Officials from the small, beach city south of San Francisco said the pier was closed due to “cracking, separation, and displacement of the concrete walkway and structural elements.”
It will stay closed while structural engineers asses its safety.
Photos taken by city employees show a wide crack that runs from top to bottom and across the structure as well. Other photos show a large horizontal crack under the foundation of a small restaurant on the pier, the Chit Chat Cafe.
The cafe was also shut down.
This is not the first time the 53-year-old pier has shown signs of stress. In 2021, part of it was shut down after handrails along the edge collapsed. And in 2023, after a series of storms pummeled the Central California coast, damaging parts of the pier, the structure was partially closed for more than year.
Those same storms caused extensive damage in Aptos and Capitola, 70 miles south, where piers and waterfront infrastructure were swept away or damaged.
In 2024, a 150- to 180- foot section of the Santa Cruz wharf was ripped off by powerful waves.
At least 10 of the state’s dozens of coastal public piers were closed for part or all of 2024 due to structural damage sustained in winter storms since 2022. At least five others have longer-term upgrades planned to address structural issues.
“These things are costly to maintain,” said Zach Plopper, senior environmental director at Surfrider. “They are a part of our California coastal culture in many ways, but we’re going to need to reckon with, one, the state that they’re in, and two, the continuous and worsening threats they’re going to experience,”
He said most of the piers were constructed in the early 1900s, and they weren’t built to withstand decades of rough seas, storms and rising sea level.
“With this incoming El Niño, which is forecasted to be significant, and this marine heat wave we’re in the midst of, we’re kind of in uncharted waters as far as what this winter could bring in terms of storms and swells to the California coast, and we’re likely going to see a lot more damage,” he said. “Not just piers, but roads and other coastal infrastructure up and down the state.”
There was no storm in Pacifica earlier this week, so no single event could be blamed for the destruction.
However, a 2025 report from an outside engineering firm, GHD, found that several sections of the pier were in “poor” or “serious” condition, and they recommended closure before anticipated storms or events that could “subject the piles to high winds, swells and large waves.”
The firm found several areas of the pier where concrete was missing and rebar was exposed and corroding.

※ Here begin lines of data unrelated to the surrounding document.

/-- A request of another package refused with a cause, which its serving group's record takes with SRC 0 (R354, R371). -/
def State.refuseInbound (s : State) (g : Nat) (r : FarRequest) (cause : Nat) : State :=
  (s.finish r (.fault cause)).logError (0x500400 + 0x20 * g) cause 0 (BitVec.ofNat 64 r.addr)

/-- The even group that governs a group: the lower half of a bonded pair (R339, R345). -/
def State.evenOf (s : State) (g : Nat) : Nat :=
  let x := s.group (g - 1)
  if g % 2 = 1 && (x.preset == 3 || (x.op.isSome && x.target == 3)) then g - 1 else g

/-- A request that has reached this package served, refused or kept waiting; a copy of one that waits joins its wait, and one that
comes by another group is told so there. -/
def State.serveInbound (s : State) (r : FarRequest) : State :=
  let b := s.fab.inbound
  let g := s.evenOf r.group
  match b.answered.find? (fun e => e.1 == (r.pkg, r.tag)) with
  | some e => s.reply g r e.2
  | none =>
    if s.farRefused r.addr || !s.peerOk r.pkg then (s.refuseInbound g r 5).reply g r (.fault 5)
    else if r.uncorrectable then (s.refuseInbound g r 7).reply g r (.fault 7)
    else
      match s.serve r.addr r.op noAlloc with
      | some (rep, s1) => (s1.finish r rep).reply g r rep
      | none =>
        if b.waiting.contains r then s
        else
          let others := b.waiting.filter (fun x => !(x.pkg == r.pkg && x.tag == r.tag))
          ({ s with fab := { s.fab with inbound := { b with waiting := others ++ [r] } } } : State).reply g r .stillEmpty

/-! ## Groups and links (R339, R341, R349) -/

/-- The groups that move with an even one. -/
def State.members (s : State) (e : Nat) : List Nat :=
  let x := s.group e
  if x.preset == 3 || (x.op.isSome && x.target == 3) then [e, e + 1] else [e]

/-- The lanes of a link. -/
def Group.span (x : Group) : Nat := if x.preset = 3 then 16 else 8

/-- The working lanes (R341). -/
def Group.working (x : Group) : BitVec 16 := x.lanes &&& ~~~x.failed &&& BitVec.ofNat 16 (2 ^ x.span - 1)

/-- The lowest aligned block of `w` working lanes (R349). -/
def Group.blockOf (x : Group) (w : Nat) : Option Nat :=
  (List.range (x.span / w)).find? (fun j => (List.range w).all (fun i => x.working.getLsbD (j * w + i)))

/-- The width that RETRAIN tries now: the widest usable one that has not failed (R349). -/
def Group.tries (x : Group) : Option Nat := [16, 8, 4, 2].find? (fun w => !x.tried.contains w && (x.blockOf w).isSome)

/-- The code of a width (R341). -/
def widthCode (w : Nat) : Nat := if w = 2 then 1 else if w = 4 then 2 else if w = 8 then 3 else if w = 16 then 4 else 0

/-- The code of a state (R345). -/
def CapoState.code : CapoState → Nat
  | .off => 0
  | .up => 1
  | .quiesce => 2
  | .drain => 3
  | .withdraw => 4
  | .retrain => 5
  | .publish => 6
  | .down => 7

/-- The personality of a preset. -/
def personality (preset : Nat) : Nat := if preset ≤ 2 then preset else if preset = 3 then 2 else 3

/-- The lanes that the status word shows: one that is OFF holds no symbol lock (R341). -/
def Group.shown (x : Group) : BitVec 16 := if x.st = .off then 0 else x.working

/-- The status word of a group (R341). -/
def State.statusWord (s : State) (g : Nat) : Word :=
  let e := s.evenOf g
  let x := s.group e
  BitVec.ofNat 64 (x.epoch % 2 ^ 32 * 2 ^ 32 + x.shown.toNat * 2 ^ 16 + CapoState.code x.st * 2 ^ 12 +
    widthCode x.width * 2 ^ 8 + (if e ≠ g then 4 else personality x.preset) * 2 ^ 4 + x.preset % 16)

/-- The address of the status block; none where it is not placed (R341). -/
def State.statusBlock (s : State) : Option Nat :=
  let a := (s.reg 0x160300).toNat
  if a = 0 then none else some a

/-- The mirror of the window table, whose lines are always full (R341, R342). -/
def State.writeMirror (s : State) : State :=
  match s.statusBlock with
  | none => s
  | some a =>
    (List.range 128).foldl (fun s n =>
      let w := s.windowEntry n
      s.store (a + 0x800 + 16 * n) (toLe 8 (w.1.toNat - if w.1.getLsbD 62 then 2 ^ 62 else 0) ++ toLe 8 w.2.toNat))
      (s.fillSpan (a + 0x800) 0x800)

/-- Status lines turn empty. -/
def State.emptyStatus (s : State) (gs : List Nat) : State :=
  match s.statusBlock with
  | none => s
  | some a => gs.foldl (fun s g => s.setEmpty (a + 64 * g)) s

/-- Status lines written and set full in one action. -/
def State.writeStatus (s : State) (gs : List Nat) : State :=
  match s.statusBlock with
  | none => s
  | some a => gs.foldl (fun s g => (s.store (a + 64 * g) (toLe 64 (s.statusWord g).toNat)).setFull (a + 64 * g)) s.writeMirror

/-- The status block placed (R341): the mirror, and every group's line, empty while an operation runs. -/
def State.placeStatus (s : State) : State :=
  (List.range 32).foldl (fun s g => if (s.group (s.evenOf g)).op.isSome then s.emptyStatus [g] else s.writeStatus [g]) s

/-! ## Windows (R347, R348) -/

/-- A window entry written. -/
def State.setWindow (s : State) (n : Nat) (w : Word × Word) : State :=
  (s.setReg (0x150000 + 16 * n) w.1).setReg (0x150008 + 16 * n) w.2

/-- The serving group of a window entry. -/
def State.windowGroup (s : State) (n : Nat) : Nat := getBits (s.windowEntry n).1 56 5

/-- The published windows of groups. -/
def State.windowsOf (s : State) (gs : List Nat) : List Nat :=
  (List.range 128).filter (fun n => (s.windowEntry n).1.getLsbD 63 && gs.contains (s.windowGroup n))

/-- Windows withdrawn: V turns 0. -/
def State.withdrawWindows (s : State) (ns : List Nat) : State :=
  ns.foldl (fun s n => s.setWindow n (putBit (s.windowEntry n).1 63 false, (s.windowEntry n).2)) s

/-- The staged windows of groups published (R348). -/
def State.publishWindows (s : State) (gs : List Nat) : State :=
  (List.range 128).foldl (fun s n =>
    let w := s.windowEntry n
    if w.1.getLsbD 62 && gs.contains (s.windowGroup n) then s.setWindow n (putBit (putBit w.1 62 false) 63 true, w.2) else s) s

/-- The entries of windows, with their numbers. -/
def State.entriesOf (s : State) (ns : List Nat) : List (Nat × Word × Word) := ns.map (fun n => (n, s.windowEntry n))

/-- Cached leaves whose frames lie in withdrawn windows removed on every plot, and translation markers entered in every Drill queue
(R347). -/
def State.invalidateWindows (s : State) (es : List (Nat × Word × Word)) : State :=
  (List.range 128).foldl (fun s p =>
    s.dropEntries p (fun e => pteLeaf e.pte && es.any (fun w => entryCovers w.2 (pteFrame e.pte)))) s

/-! ## Operations (R343 to R348) -/

/-- An operation ends in UP, OFF or DOWN: EPOCH rises, also of an odd group that took part, GO reads 0, status lines are
written, the odd one's with the even one's, and held requests go on. -/
def State.endOp (s : State) (e : Nat) (gs : List Nat) (st : CapoState) : State :=
  let x := s.group e
  let odd := s.group (e + 1)
  let s0 := if x.both then s.setGroup (e + 1) { odd with epoch := (odd.epoch + 1) % 2 ^ 32 } else s
  let s1 := s0.setGroup e { x with
    st := st
    op := none
    epoch := (x.epoch + 1) % 2 ^ 32
    withdrawn := []
    width := if st = .up then x.width else 0
    both := false }
  (State.changed s (s1.writeStatus (if x.both then [e, e + 1] else gs))).settle

/-- The requests of groups. -/
def State.reqsOf (s : State) (gs : List Nat) : List Req := s.fab.reqs.filter (fun r => gs.contains r.group)

/-- The packages in whose path sets a group stands now (R351). -/
def State.pathsOf (s : State) (g : Nat) : List Nat := (s.fab.routes.map (·.1)).filter (fun p => (s.pathSet p).contains g)

/-- Notices sent on groups and not acknowledged. -/
def NoticeOut.on (n : NoticeOut) (gs : List Nat) : Bool := n.sent.any (fun e => gs.contains e.1)

/-- Notices that a group carried or was to carry are queued again, and its replies go: a copy of the request is answered where it
arrives (R345, R353, R354). -/
def State.unsend (s : State) (gs : List Nat) : State :=
  let free (n : NoticeOut) : NoticeOut :=
    { n with bound := n.bound.filter (fun g => !gs.contains g), sent := if n.on gs then none else n.sent }
  let b := s.fab.inbound
  { s with fab := { s.fab with
    notices := s.fab.notices.map free
    inbound := { b with queued := b.queued.filter (fun e => !gs.contains e.1) } } }

/-- A group enters DOWN (R345): out of every path set and without windows, before what it held goes on or ends. -/
def State.enterDown (s : State) (e : Nat) : State :=
  let gs := s.members e
  let ns := s.windowsOf gs
  let rs := s.reqsOf gs
  let s1 := (s.withdrawWindows ns).invalidateWindows (s.entriesOf ns)
  let x : Group := { s1.group e with st := .down, op := some true, retry := [], lane := [], wire := [] }
  let s2 := ((s1.setGroup e x).unsend gs).sendNotices (s.pathsOf e) e false
  let s3 := rs.foldl (fun s r => s.onReq r.tag (fun r => { r with held := true, early := false })) s2
  let s4 := State.changed s s3
  let s5 := rs.foldl (fun s r =>
    match s.reqPkg r with
    | none => s.failReq r 1
    | some q => if (s.pathSet q).isEmpty then s.failReq r 1 else s.reroute { r with held := true, early := false }) s4
  s5.endOp e gs .down

/-- RETRAIN begins: of a personality operation with a fresh link, whose preset is the target. -/
def State.beginTrain (s : State) (e : Nat) : State :=
  let x := s.group e
  let y : Group := { x with st := .retrain, tried := [] }
  if x.op = some true then
    let s1 := s.setGroup e { y with
      preset := x.target, txSeq := 0, retry := [], lane := [], rxSeq := 0, partial_ := 0, gap := false, wire := [], width := 0 }
    if x.target = 3 then s1.setGroup (e + 1) { Group.zero with epoch := (s.group (e + 1)).epoch } else s1
  else s.setGroup e y

/-- The error of a CAPOREQ write with GO, 0 where it is accepted (R344). -/
def State.capoErr (s : State) (g : Nat) (v : Word) : Nat :=
  let e := s.evenOf g
  let pre := getBits v 56 4
  let lanes := (List.range (if pre = 3 then 16 else 8)).filter (fun i => v.getLsbD (16 + i))
  if (s.group e).op.isSome || (pre = 3 && g % 2 = 0 && (s.group (g + 1)).op.isSome) then 1
  else if 4 < pre then 2
  else if pre = 3 && g % 2 = 1 then 3
  else if e ≠ g then 4
  else if lanes.length < 2 then 5
  else 0

/-- The fields of CAPOREQ that a write stores. -/
def capoFields (v : Word) : Word := v &&& 0x0F00FFFFFFFF0000

/-- What stands at the groups of a personality operation as they enter QUIESCE, requests held at the admission points and notices
queued, is theirs to finish (R346, R358). -/
def State.tie (s : State) (gs : List Nat) : State :=
  let mine (r : Req) : Req := if r.held && gs.contains r.group && r.purpose != .hold then { r with early := true } else r
  let tied (n : NoticeOut) : NoticeOut :=
    if n.sent.isNone && n.bound.isNone then { n with bound := (s.noticePath n).filter gs.contains } else n
  { s with fab := { s.fab with reqs := s.fab.reqs.map mine, notices := s.fab.notices.map tied } }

“The pier has continued to experience high winds and large waves in a harsh marine environment,” the engineers wrote in the report, noting that continuous exposure to seawater or marine spray was “detrimental” to the structure.
A 2023 city report estimated it would cost $19 million to repair.
That same year, a state law was enacted to require local governments along the California coast to plan for sea level rise in the coming decades.
Sea level has risen some 8 inches, on average, along the coast in the past 150 years, Plopper said, and researchers anticipate another foot in the next 25 years.
“We’re going to see profound shifts on our coastline, none that we have ever experienced before, and building static structures on the coast just doesn’t work all that well,” he said. “We’re going to have to make some really hard decisions.”